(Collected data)
=====

-- ==== Sys2Proof/Syntax.lean ====
section
/-! DEFINITION. The instructions: one constructor for each of the 39 rows of spec/opcode_table.json, in its order (30_encoding.md R75, R76). A field's type has exactly the encoding's width (30_encoding.md R71, R74). -/

namespace Sys2Proof

/-- An instruction of the core. The operands `x`, `y` name general registers, `nnn` is an address,
`kk` an immediate byte, `n` a count. -/
inductive Instr where
  /-- `00E0`, R161. -/
  | cls
  /-- `00EE`, R112. -/
  | ret
  /-- `00FB`, R166. -/
  | scr
  /-- `00FC`, R167. -/
  | scl
  /-- `00FE`, R162. -/
  | low
  /-- `00FF`, R163. -/
  | high
  /-- `00Cn`, R165. -/
  | scd (n : Nibble)
  /-- `Ex9E`, R180. -/
  | skp (x : Nibble)
  /-- `ExA1`, R181. -/
  | sknp (x : Nibble)
  /-- `Fx07`, R183. -/
  | ldVxDt (x : Nibble)
  /-- `Fx0A`, R182. -/
  | ldVxK (x : Nibble)
  /-- `Fx15`, R184. -/
  | ldDtVx (x : Nibble)
  /-- `Fx18`, R185. -/
  | ldStVx (x : Nibble)
  /-- `Fx1E`, R191. -/
  | addIVx (x : Nibble)
  /-- `Fx29`, R192. -/
  | ldFVx (x : Nibble)
  /-- `Fx33`, R193. -/
  | ldBVx (x : Nibble)
  /-- `Fx55`, the block store, R194. -/
  | ldMemVx (x : Nibble)
  /-- `Fx65`, the block load, R195. -/
  | ldVxMem (x : Nibble)
  /-- `5xy0`, R116. -/
  | seVxVy (x y : Nibble)
  /-- `8xy0`, R130. -/
  | ldVxVy (x y : Nibble)
  /-- `8xy1`, R131. -/
  | orVxVy (x y : Nibble)
  /-- `8xy2`, R132. -/
  | andVxVy (x y : Nibble)
  /-- `8xy3`, R133. -/
  | xorVxVy (x y : Nibble)
  /-- `8xy4`, R134. -/
  | addVxVy (x y : Nibble)
  /-- `8xy5`, R135. -/
  | subVxVy (x y : Nibble)
  /-- `8xy6`, R137. -/
  | shrVxVy (x y : Nibble)
  /-- `8xy7`, R138. -/
  | subnVxVy (x y : Nibble)
  /-- `8xyE`, R139. -/
  | shlVxVy (x y : Nibble)
  /-- `9xy0`, R117. -/
  | sneVxVy (x y : Nibble)
  /-- `1nnn`, R110. -/
  | jp (nnn : Addr)
  /-- `2nnn`, R111. -/
  | call (nnn : Addr)
  /-- `3xkk`, R114. -/
  | seVxKk (x : Nibble) (kk : Byte)
  /-- `4xkk`, R115. -/
  | sneVxKk (x : Nibble) (kk : Byte)
  /-- `6xkk`, R150. -/
  | ldVxKk (x : Nibble) (kk : Byte)
  /-- `7xkk`, R151. -/
  | addVxKk (x : Nibble) (kk : Byte)
  /-- `Annn`, R190. -/
  | ldI (nnn : Addr)
  /-- `Bnnn`, R113. -/
  | jpV0 (nnn : Addr)
  /-- `Cxkk`, R152. -/
  | rnd (x : Nibble) (kk : Byte)
  /-- `Dxyn`, R160. -/
  | drw (x y n : Nibble)
  deriving DecidableEq, Repr

end Sys2Proof
end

=====

### [TASK DESCRIPTION]
Which lines of the records contain "block"? Show each of them.

### [EXERCISE ANSWER]
  /-- `Fx55`, the block store, R194. -/
  /-- `Fx65`, the block load, R195. -/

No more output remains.